The following diagram shows the complete data flow from source-of-truth markdown files through processing and into the derived vector store:

graph TB
    subgraph "Source of Truth"
        MEM["MEMORY.md"]
        D1["memory/2026-02-08.md"]
        D2["memory/2026-02-09.md"]
    end

    subgraph "Processing"
        SCAN[Scanner] --> CHUNK[Chunker]
        CHUNK --> HASH["SHA-256<br>Dedup"]
    end

    subgraph "Storage (derived)"
        EMB[Embedding API] --> MIL[(Milvus)]
    end

    MEM & D1 & D2 --> SCAN
    HASH -->|new chunks| EMB
    MIL -->|search| RES[Results]

    style MEM fill:#2a3a5c,stroke:#e0976b,color:#a8b2c1
    style D1 fill:#2a3a5c,stroke:#e0976b,color:#a8b2c1
    style D2 fill:#2a3a5c,stroke:#e0976b,color:#a8b2c1
    style MIL fill:#2a3a5c,stroke:#6ba3d6,color:#a8b2c1

The Compact Cycle¶

The compact operation creates a feedback loop that keeps the knowledge base compact:

graph LR
    CHUNKS["Indexed chunks<br>in Milvus"] --> RETRIEVE["Retrieve all<br>(or filtered)"]
    RETRIEVE --> LLM["LLM Summarize<br>(OpenAI / Anthropic / Gemini)"]
    LLM --> WRITE["Append to<br>memory/YYYY-MM-DD.md"]
    WRITE --> WATCH["File watcher<br>detects change"]
    WATCH --> REINDEX["Auto re-index<br>updated file"]
    REINDEX --> CHUNKS

    style WRITE fill:#2a3a5c,stroke:#e0976b,color:#a8b2c1
    style CHUNKS fill:#2a3a5c,stroke:#6ba3d6,color:#a8b2c1

All (or filtered) chunks are retrieved from Milvus.
An LLM compresses them into a concise summary preserving key facts, decisions, and code patterns.
The summary is appended to a daily markdown log (memory/YYYY-MM-DD.md).
The file watcher detects the change and re-indexes the updated file.
The cycle completes: the compressed knowledge is now searchable, and the source-of-truth markdown has the full history.

Security¶

Local-First by Default¶

The entire memsearch pipeline runs locally by default:

Milvus Lite stores data in a local .db file on your filesystem.
Local embedding providers (memsearch[onnx] with ONNX Runtime, memsearch[local] with sentence-transformers, or memsearch[ollama] with a local Ollama server) process text without any network calls.

In a fully local configuration, your data never leaves your machine.

When Data Leaves Your Machine¶

Data is transmitted externally only when you explicitly choose a remote component:

Component	Local Option	Remote Option
Vector store	Milvus Lite (default)	Milvus Server, Zilliz Cloud
Embeddings	`onnx`, `local`, `ollama`	`openai`, `google`, `voyage`, `jina`, `mistral`
Compact LLM	Ollama (local)	OpenAI, Anthropic, Gemini

API Key Handling¶

API keys are read from standard environment variables (OPENAI_API_KEY, GOOGLE_API_KEY, VOYAGE_API_KEY, JINA_API_KEY, MISTRAL_API_KEY, ANTHROPIC_API_KEY).
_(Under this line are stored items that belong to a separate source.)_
-- ==== Sys2Proof/Machine/Rings.lean ====
section
/-!
DEFINITION. Descriptor rings: acceptance (R287 to R292), completion (R292, R296 to R301), FENCE (R300) and the
commands that belong to no stream: NOP, FENCE, LOAD, WAKE, POLL, MOD_TIME, MSIX_PENDING_SEND.
-/
namespace Sys2Proof.Machine

/-- Status codes of R297. -/
def stDONE : Nat := 0x00
def stCONCEALED : Nat := 0x01
def stLATE : Nat := 0x02
def stTAKEOVER : Nat := 0x03
def stADMISSION : Nat := 0x10
def stFORMAT : Nat := 0x11
def stMISSING : Nat := 0x12
def stBAD : Nat := 0x13
def stCORRUPT : Nat := 0x30
def stCANCELLED : Nat := 0x40
def stABORTED : Nat := 0x41
def stCOPY : Nat := 0x50

/-- A function exists: the physical function, or an enabled virtual function (R283, R310). -/
def Dev.exists (s : Dev) (f : Nat) : Bool := f == 0 || decide (f ≤ s.host.vfs)

/-- The function's rings are polled and accepted from: RNG_FCTL.ENABLE, D0, serving (R290, R404, R408). -/
def Dev.polled (s : Dev) (f : Nat) : Bool :=
  s.serving && s.exists f && bitAt (s.regN (WINF f)) 0 && !(s.fn f).d3

/-- Accepted descriptors and decided completions that await a write into completion ring c (P[c] of R291). -/
def Dev.awaiting (s : Dev) (f c : Nat) : Nat :=
  (s.host.accepted.filter fun a => a.func == f && a.cq == c).length + (s.cring f c).queue.length

/-- Accept one descriptor from ring n of function f (R291). -/
def Dev.accept (s : Dev) (f n : Nat) (raw : Bytes) : Dev :=
  let r := s.dring f n
  let a : Acc :=
    { seq := s.host.nextSeq, time := s.sys.time, func := f, ring := n, cq := r.cq, index := r.acc, raw := raw, stage := .waiting
      injected := s.sys.inj.unlocked }
  let s1 := s.setDring f n { r with acc := (r.acc + 1) % 2 ^ 32 }
  let x := s1.fn f
  let s2 := s1.setFn f { x with accepts := x.accepts + 1 }
  ({ s2 with host := { s2.host with accepted := s2.host.accepted ++ [a], nextSeq := s2.host.nextSeq + 1 } }).count (ev 11 2) 1

/-- SCOPE of a valid FENCE (R295): one that fails a check of R294 performs no part of it (R8). -/
def fenceScope (b : Bytes) : Option Nat :=
  if opcodeOf b == 2 && commonOk 0 0 b && decide (u8At b 16 < 2) then some (u8At b 16) else none

/-- Fence b of R300 covers descriptor a: same function, and same ring or SCOPE 1. -/
def fenceCovers (b a : Acc) : Bool :=
  match fenceScope b.raw with
  | some sc => b.func == a.func && (sc == 1 || b.ring == a.ring)
  | none => false

/-- A descriptor is held back by an earlier FENCE (R300). -/
def Dev.fenced (s : Dev) (a : Acc) : Bool :=
  s.host.accepted.any fun b => decide (b.seq < a.seq) && fenceCovers b a

/-- Every descriptor that a FENCE waits for has completed: none is accepted, none decided and not yet written (R300). -/
def Dev.fenceMet (s : Dev) (a : Acc) : Bool :=
  !(s.host.accepted.any fun b => decide (b.seq < a.seq) && fenceCovers a b) &&
    !((s.fn a.func).crings.any fun e => e.2.queue.any fun c => fenceScope a.raw == some 1 || c.ring == a.ring)

/-- FLAGS of a completion (R296): INJECTED when the injection registers were unlocked since acceptance (R297). -/
def Dev.cplFlags (s : Dev) (a : Acc) (flags : Nat) (hm : Option Bytes) : Nat :=
  flags ||| b2n (a.injected || s.sys.inj.unlocked) ||| (2 * b2n hm.isSome)

/-- Decide the completion of an accepted descriptor (R292, R296) without settling fences. -/
def Dev.conclude (s : Dev) (a : Acc) (status result flags : Nat) (hm : Option Bytes) : Dev :=
  let s1 := { s with host := { s.host with accepted := s.host.accepted.filter fun b => b.seq != a.seq } }
  let c : Cpl :=
    { tag := tagOf a.raw, result := result % 2 ^ 32, status := status, flags := s.cplFlags a flags hm, ring := a.ring
      index := a.index, time := s.sys.time, irqNow := bitAt (dflagsOf a.raw) 0, hallmark := hm }
  let r := s1.cring a.func a.cq
  let s2 := s1.setCring a.func a.cq { r with queue := r.queue ++ [c] }
  (s2.flush a.func a.cq).count (ev 14 5) (b2n (status == stLATE))


/-- The row of the table that runs an opcode, by number: the opcode, and for POOL_MARK and MIRROR_CTL the operation
(R218, R351). None where no row runs it: the descriptor is BAD_DESCRIPTOR. -/
def rowOf (b : Bytes) : Option Nat :=
  let op := opcodeOf b
  if op == 0x48 then (if 1 ≤ u8At b 16 ∧ u8At b 16 ≤ 4 then some (0x4800 + u8At b 16) else none)
  else if op == 0x80 then (if 1 ≤ u8At b 16 ∧ u8At b 16 ≤ 5 then some (0x8000 + u8At b 16) else none)
  else (opForm op).map fun _ => op

/-- The accepted descriptor that a command spells: acceptance comes only by a poll (R291; log entry 13). -/
def Dev.findDesc (s : Dev) (d : Desc) : Option Acc :=
  s.host.accepted.find? fun a => a.func == d.func.val && a.ring == d.ring.val && a.index == d.index.toNat && a.raw == descBytes d.raw

/-- The descriptors serialised in acceptance order by R153 (with MIRROR_CTL, R350). -/
def serialOp (op : Nat) : Bool := op == 0x10 || op == 0x11 || op == 0x20 || op == 0x30 || op == 0x80

/-- R219 orders two descriptors of one function: a POOL_MARK, and any that names a pool buffer. -/
def Dev.poolOrdered (s : Dev) (a b : Acc) : Bool :=
  a.func == b.func && ((opcodeOf a.raw == 0x48 && s.namesPool b.raw) || (opcodeOf b.raw == 0x48 && s.namesPool a.raw))

/-- A lossless job (R311). -/
def llOpcode (op : Nat) : Bool := op == 0x70 || op == 0x71

/-- The stream handle of a stream opcode (R295). -/
def streamOp (op : Nat) : Bool :=
  op == 0x31 || op == 0x40 || op == 0x41 || op == 0x50 || op == 0x51 || op == 0x60 || op == 0x61

/-- A descriptor waits for one accepted before it that its rule serialises with it (R153, R219, R299, R350): until that one has begun,
and with R219 until a lossless job that it names the memory of has completed (log entry 50). -/
def Dev.serialised (s : Dev) (a : Acc) : Bool :=
  s.host.accepted.any fun b => decide (b.seq < a.seq) &&
    ((b.stage == .waiting &&
       ((serialOp (opcodeOf a.raw) && serialOp (opcodeOf b.raw)) ||
        (streamOp (opcodeOf a.raw) && streamOp (opcodeOf b.raw) && a.func == b.func && handleOf a.raw == handleOf b.raw))) ||
     ((b.stage == .waiting || llOpcode (opcodeOf b.raw)) && s.poolOrdered a b))

/-- What an accepted descriptor completes with as soon as nothing earlier holds it: DONE for a begun FENCE that need wait no more (R300),
BAD_DESCRIPTOR for one that no row of the table runs (R294). -/
def Dev.settles (s : Dev) (a : Acc) : Option Nat :=
  if a.stage == .begun then (if (fenceScope a.raw).isSome && s.fenceMet a then some stDONE else none)
  else if a.stage == .waiting && (rowOf a.raw).isNone && !s.fenced a && !s.serialised a then some stBAD
  else none

/-- Complete the descriptors that wait for nothing more, at most n of them, oldest first (R294, R300). -/
def Dev.settle : Nat → Dev → Dev
  | 0, s => s
  | n + 1, s =>
    match s.host.accepted.findSome? fun (a : Acc) => (s.settles a).map fun st => (a, st) with
    | some (a, st) => Dev.settle n (s.conclude a st 0 0 none)
    | none => s

/-- Complete every descriptor that waits for nothing more. -/
def Dev.settleAll (s : Dev) : Dev := s.settle s.host.accepted.length

/-- Complete an accepted descriptor (R292, R296 to R300). -/
def Dev.complete (s : Dev) (a : Acc) (status result flags : Nat) (hm : Option Bytes) : Dev := (s.conclude a status result flags hm).settleAll

/-- Change an accepted descriptor's stage; what waited only for its beginning settles. -/
def Dev.setStage (s : Dev) (q : Nat) (st : Stage) : Dev :=
  ({ s with host := { s.host with accepted := s.host.accepted.map fun a => if a.seq == q then { a with stage := st } else a } } : Dev).settleAll

/-- The accepted descriptor with an acceptance number. -/
def Dev.accOf (s : Dev) (q : Nat) : Option Acc := s.host.accepted.find? fun a => a.seq == q

/-- Run a descriptor command: the device serves, the descriptor is accepted and waiting, no FENCE and no serialised
descriptor holds it back, the row is the command's, and the common checks of R294 hold; bad rejects one that fails them. -/
def Dev.runWith (s : Dev) (d : Desc) (row : Nat) (run bad : Acc → Dev → Dev) : Dev :=
  if !s.serving || rowOf (descBytes d.raw) != some row then s
  else
    match s.findDesc d with
    | none => s
    | some a =>
      if a.stage != .waiting || s.fenced a || s.serialised a then s
      else if commonOk a.func (s.cring a.func a.cq).hmBase a.raw then run a s
      else bad a s

/-- Run a descriptor command whose completions keep no order of a stream. -/
def Dev.runDesc (s : Dev) (d : Desc) (row : Nat) (run : Acc → Dev → Dev) : Dev :=
  s.runWith d row run fun a t => t.complete a stBAD 0 0 none

/-- NOP (R295, R299). -/
def Dev.nopOp (a : Acc) (s : Dev) : Dev := s.complete a stDONE 0 0 none

/-- FENCE (R300): complete at once where nothing earlier is outstanding, else wait. -/
def Dev.fenceOp (a : Acc) (s : Dev) : Dev :=
  match fenceScope a.raw with
  | none => s.complete a stBAD 0 0 none
  | some _ => if s.fenceMet a then s.complete a stDONE 0 0 none else s.setStage a.seq .begun

/-! LOAD -/

/-- A completion ring entry of the table in range (R286). -/
def cqEntryOk (e : Bytes) : Bool :=
  u64At e 0 % 4096 == 0 && decide (6 ≤ u8At e 8) && decide (u8At e 8 ≤ 16) && decide (u8At e 9 < 4) &&
    decide (u8At e 10 < 32) && u8At e 11 == 0 && decide (1 ≤ u16At e 12) && u64At e 16 % 128 == 0 && zeroAt e 24 8

/-- A descriptor ring entry of the table in range (R286). -/
def dqEntryOk (e : Bytes) : Bool :=
  u64At e 0 % 4096 == 0 && decide (6 ≤ u8At e 8) && decide (u8At e 8 ≤ 16) && decide (u8At e 9 < 2) &&
    decide (u8At e 10 < 64) && zeroAt e 11 21

/-- The completion ring an entry names, enabled. -/
def cqOfEntry (e : Bytes) : CRing :=
  { CRing.off with en := true, irqEn := bitAt (u8At e 9) 1, base := u64At e 0, log2 := u8At e 8, vector := u8At e 10
                   modCount := u16At e 12, modTime := u16At e 14, hmBase := u64At e 16, zeroHeld := true }

/-- What a load makes of completion ring c: the ring, and whether the entry is bad (R287). A descriptor ring whose entry has ENABLE 1 names the
completion ring that the load leaves it with: an enabled ring keeps its own. -/
def Dev.loadCq (s : Dev) (f : Nat) (tbl : Bytes) (c : Nat) : CRing × Bool :=
  let e := slice tbl (2048 + 32 * c) 32
  let r := s.cring f c
  let en := bitAt (u8At e 9) 0
  if r.en then
    if en then
      if cqEntryOk e && u64At e 0 == r.base && u8At e 8 == r.log2 && u64At e 16 == r.hmBase then
        ({ r with irqEn := bitAt (u8At e 9) 1, vector := u8At e 10, modCount := u16At e 12, modTime := u16At e 14 }, false)
      else (r, true)
    else
      let named := (List.range 64).any fun n =>
        let d := slice tbl (32 * n) 32
        let q := s.dring f n
        bitAt (u8At d 9) 0 && (if q.en then q.cq else u8At d 10) == c
      if named || s.awaiting f c != 0 then (r, true) else (CRing.off, false)
  else if en then (if cqEntryOk e then (cqOfEntry e, false) else (r, true))
  else (r, false)

/-- What a load makes of descriptor ring n, given the completion rings it leaves enabled (R287). -/
def Dev.loadDq (s : Dev) (f : Nat) (tbl : Bytes) (cqOn : Nat → Bool) (n : Nat) : DRing × Bool :=
  let e := slice tbl (32 * n) 32
  let r := s.dring f n
  let en := bitAt (u8At e 9) 0
  if r.en then
    if en then
      if dqEntryOk e && u64At e 0 == r.base && u8At e 8 == r.log2 && u8At e 10 == r.cq && cqOn r.cq then (r, false) else (r, true)
    else (DRing.off, false)
  else if en then
    if dqEntryOk e && cqOn (u8At e 10) then
      ({ en := true, base := u64At e 0, log2 := u8At e 8, cq := u8At e 10, acc := 0, accHeld := true, zeroHeld := true }, false)
    else (r, true)
  else (r, false)

/-- Apply one descriptor ring of a load: the ring, the error, the write of ACC on an enable (R287, R288). -/
def Dev.applyDq (f : Nat) (s : Dev) (n : Nat) (x : DRing × Bool) : Dev :=
  let fresh := x.1.en && !(s.dring f n).en
  let s1 := s.setDring f n x.1
  let s2 := if fresh then s1.writeAcc f n else s1
  if x.2 then s2.rerr f 0 n false else s2

/-- Apply one completion ring of a load. -/
def Dev.applyCq (f : Nat) (s : Dev) (c : Nat) (x : CRing × Bool) : Dev :=
  let s1 := (s.setCring f c x.1).flush f c
  if x.2 then s1.rerr f 0 c true else s1

/-- RNG_CMD.LOAD (R287, R288, R301). -/
def Dev.loadOp (s : Dev) (f : Nat) : Dev :=
  if !s.serving || !s.exists f || (s.fn f).d3 then s
  else
    match s.hostRead (s.ringTable f) 4096 with
    | none => s.ringFault f 2 0 false
    | some tbl =>
      let s0 := s.count (ev 11 0) 4096
      let cqs := (List.range 64).map fun c => s0.loadCq f tbl c
      let cqOn (c : Nat) : Bool := (listGet cqs c (CRing.off, false)).1.en
      let dqs := (List.range 64).map fun n => s0.loadDq f tbl cqOn n
      let s1 := (List.range 64).foldl (fun t c => t.applyCq f c (listGet cqs c (CRing.off, false))) s0
      (List.range 64).foldl (fun t n => t.applyDq f n (listGet dqs n (DRing.off, false))) s1

/-! POLL -/

/-- Retry the held writes of a function (R301): counts, completions. -/
def Dev.retryHeld (s : Dev) (f : Nat) : Dev :=
  let s1 := (s.fn f).drings.foldl (fun t e => if e.2.accHeld then t.writeAcc f e.1 else t) s
  ((s1.fn f).crings.foldl (fun t e => t.flush f e.1) s1).settleAll

/-- Accept up to n descriptors in index order from ring q (R291); the answer says whether a descriptor read failed. -/
def Dev.acceptBatch (f q : Nat) : Nat → Dev → Dev
  | 0, s => s
  | n + 1, s =>
    let r := s.dring f q
    match s.hostRead (r.base + 64 * (r.acc % 2 ^ r.log2)) 64 with
    | none => s.ringFault f 4 q false
    | some b => Dev.acceptBatch f q n ((s.accept f q b).count (ev 11 0) 64)

/-- One ring's turn in a poll (R291). A ring whose first 0 of ACC is held is not accepted from (R288). -/
def Dev.pollRing (f : Nat) (page : Bytes) (s : Dev) (q : Nat) : Dev :=
  let r := s.dring f q
  if !r.en || r.zeroHeld then s
  else
    let prod := u32At page (4 * q)
    let diff := (prod + 2 ^ 32 - r.acc) % 2 ^ 32
    let c := s.cring f r.cq
    let used := (c.wr + 2 ^ 32 - u32At page (256 + 4 * r.cq)) % 2 ^ 32
    if diff > 2 ^ r.log2 then s.rerr f 1 q false
    else if used > 2 ^ c.log2 then s.rerr f 1 r.cq true
    else
      let room := 2 ^ c.log2 - used - s.awaiting f r.cq
      let n := min diff (min 256 room)
      if n == 0 then s
      else
        let s1 := (Dev.acceptBatch f q n s).writeAcc f q
        let x := s1.fn f
        (if n == 256 && min diff room > 256 then s1.setFn f { x with again := true } else s1).settleAll

/-- The enabled rings in visiting order: one after the ring of the previous poll's start, wrapping after 63 (R291). -/
def ringOrder (lastStart : Nat) : List Nat := (List.range 64).map fun k => (lastStart + 1 + k) % 64

/-- A poll of function f is due (R290, R291): the timer polls it, or a WAKE or the limit of 256 asks for one. When it comes within the timer's
interval is no claim of the model (log entry 1). -/
def Dev.pollDue (s : Dev) (f : Nat) : Bool := s.polled f && (s.regN (WINF f + 0x20) != 0 || (s.fn f).again)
They are never written to config files by memsearch, never logged, and never stored in the vector database.

Filesystem Access¶

memsearch reads only the directories and files you explicitly configure via paths. It does not scan outside those paths. Hidden files and directories (those starting with .) are skipped by default during scanning.